Originally posted by: uart
Looking at the original thread it is clear that these guys are talking purely about heating through normal software, without messing with voltage or FSB or doing anything overtly malicious.
It is true that the CPU power can vary substantially depending on the code being executed. Matthias99 is correct in saying that the particular sequences of instructions that totally maximize CPU power will not usually occur in practical code, it generally will be a "meaningless" mix of instructions. However it should be noted that good software optimization (good scheduling etc) does generally increase CPU power. That is, the more efficiently that a piece of software is programmed in terms of making maximum utilization of a CPU's available execution units, then the higher the CPU power will be.

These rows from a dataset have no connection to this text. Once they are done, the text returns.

/-- p / 2^L rounded to an integer, and whether the rounding was inexact (R46). -/
def Ewa.quot (l : Int) (m e : Int) : Int × Bool :=
  if l ≤ e then (m * (2 ^ (e - l).toNat : Nat), false)
  else
    let n := (l - e).toNat
    let q := rneShift m n
    (q, decide (q * (2 ^ n : Nat) ≠ m))

/-- The `while` of *Reference accumulation* (R46) with the sum after it. Halving the window twice always ends it; the
fuel is more than that. -/
def Ewa.fit : Nat → Ewa → Int → Int → Int → Ewa
  | 0, x, q, _, _ => { x with a := x.a + q }
  | k + 1, x, q, m, e =>
    if x.a + q < -(2 ^ 159) ∨ 2 ^ 159 - 1 < x.a + q then
      let y := x.shiftRight 1
      let (q', inex) := Ewa.quot y.l m e
      Ewa.fit k { y with lost := y.lost || inex } q' m e
    else { x with a := x.a + q }

/-- `add(p)` of *Reference accumulation* (R46). -/
def Ewa.add (x : Ewa) (p : Val) : Ewa :=
  match p with
  | .nan _ => { x with nan := true }
  | .inf false => { x with pinf := true }
  | .inf true => { x with ninf := true }
  | .fin neg mag e =>
    if mag = 0 then x
    else
      let m : Int := if neg then -(mag : Int) else mag
      let t := topExp mag e
      let y :=
        if x.empty then { x with l := t - 134, a := 0, empty := false }
        else if x.l + 134 < t then x.shiftRight (t - 134 - x.l).toNat
        else x
      let (q, inex) := Ewa.quot y.l m e
      Ewa.fit 4 { y with lost := y.lost || inex } q m e

/-- What a DRAIN resolves an accumulator to, before conversion (R49). -/
def Ewa.value (x : Ewa) : Val :=
  if x.nan || (x.pinf && x.ninf) then .nan false
  else if x.pinf then .inf false
  else if x.ninf then .inf true
  else if x.empty || x.a == 0 then .fin false 0 0
  else .fin (decide (x.a < 0)) x.a.natAbs x.l

/-! ## VXE arithmetic (R59, R487) -/

/-- The exact sum of two finite values as a signed integer and an exponent. -/
def exactSum (n1 : Bool) (m1 : Nat) (e1 : Int) (n2 : Bool) (m2 : Nat) (e2 : Int) : Int × Int :=
  let e := min e1 e2
  let i1 : Int := (m1 * 2 ^ (e1 - e).toNat : Nat)
  let i2 : Int := (m2 * 2 ^ (e2 - e).toNat : Nat)
  ((if n1 then -i1 else i1) + (if n2 then -i2 else i2), e)

/-- The IEEE 754 sum, exact, with its invalid condition (R59): an exact zero sum of unlike signs is +0 under RNE. -/
def Val.add (x y : Val) : Val × Bool :=
  match x, y with
  | .nan s, .nan t => (.nan false, s || t)
  | .nan s, _ => (.nan false, s)
  | _, .nan s => (.nan false, s)
  | .inf a, .inf b => if a = b then (.inf a, false) else (.nan false, true)
  | .inf a, _ => (.inf a, false)
  | _, .inf b => (.inf b, false)
  | .fin n1 m1 e1, .fin n2 m2 e2 =>
    let (i, e) := exactSum n1 m1 e1 n2 m2 e2
    if i = 0 then (.fin (n1 && n2) 0 e, false) else (.fin (decide (i < 0)) i.natAbs e, false)

/-- The IEEE 754 product, exact, with its invalid condition (R59). -/
def Val.times (x y : Val) : Val × Bool :=
  match x, y with
  | .nan s, .nan t => (.nan false, s || t)
  | .nan s, _ => (.nan false, s)
  | _, .nan s => (.nan false, s)
  | .inf _, .fin _ 0 _ => (.nan false, true)
  | .fin _ 0 _, .inf _ => (.nan false, true)
  | x, y => (x.mul y, false)

/-- The fused multiply-add x × y + z before its single rounding (R59). -/
def Val.fma (x y z : Val) : Val × Bool :=
  let (p, i1) := x.times y
  let sig := match z with | .nan s => s | _ => false
  if p.isNan then (.nan false, i1 || sig) else
    let (r, i2) := p.add z
    (r, i1 || i2)

/-- Order of two values that are not NaN: −1, 0 or 1, with −0 equal to +0. -/
def Val.cmp (x y : Val) : Int :=
  match x, y with
  | .inf a, .inf b => if a = b then 0 else if a then -1 else 1
  | .inf a, _ => if a then -1 else 1
  | _, .inf b => if b then 1 else -1
  | .fin n1 m1 e1, .fin n2 m2 e2 =>
    let (i, _) := exactSum n1 m1 e1 (!n2) m2 e2
    if i < 0 then -1 else if i = 0 then 0 else 1
  | _, _ => 0

end Sys2Proof.Machine
end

The normal requirement that a program implement a particular algorithm or generally do some pre-defined task puts very considerable constraints on exactly what instructions can be used and in what order they can be issued (obviously hehe). Someone programming purely to produce heat however does not have these constraints, so it is possible to write some specific "heat em up" software which can give quite a significant temperature rise.
I doubt that your friends could do much better than some of the excellent CPU thermal stress test programs that are readily available.
I suggest you give
burnk7 a try. It is part of the
cpuburn suite which is only a tiny 21k download available here.
http://users.ev1.net/~redelm/
BTW, Don?t run any other programs, let burnk7 have all available cpu time and watchout, it can give some impressive temperature rises.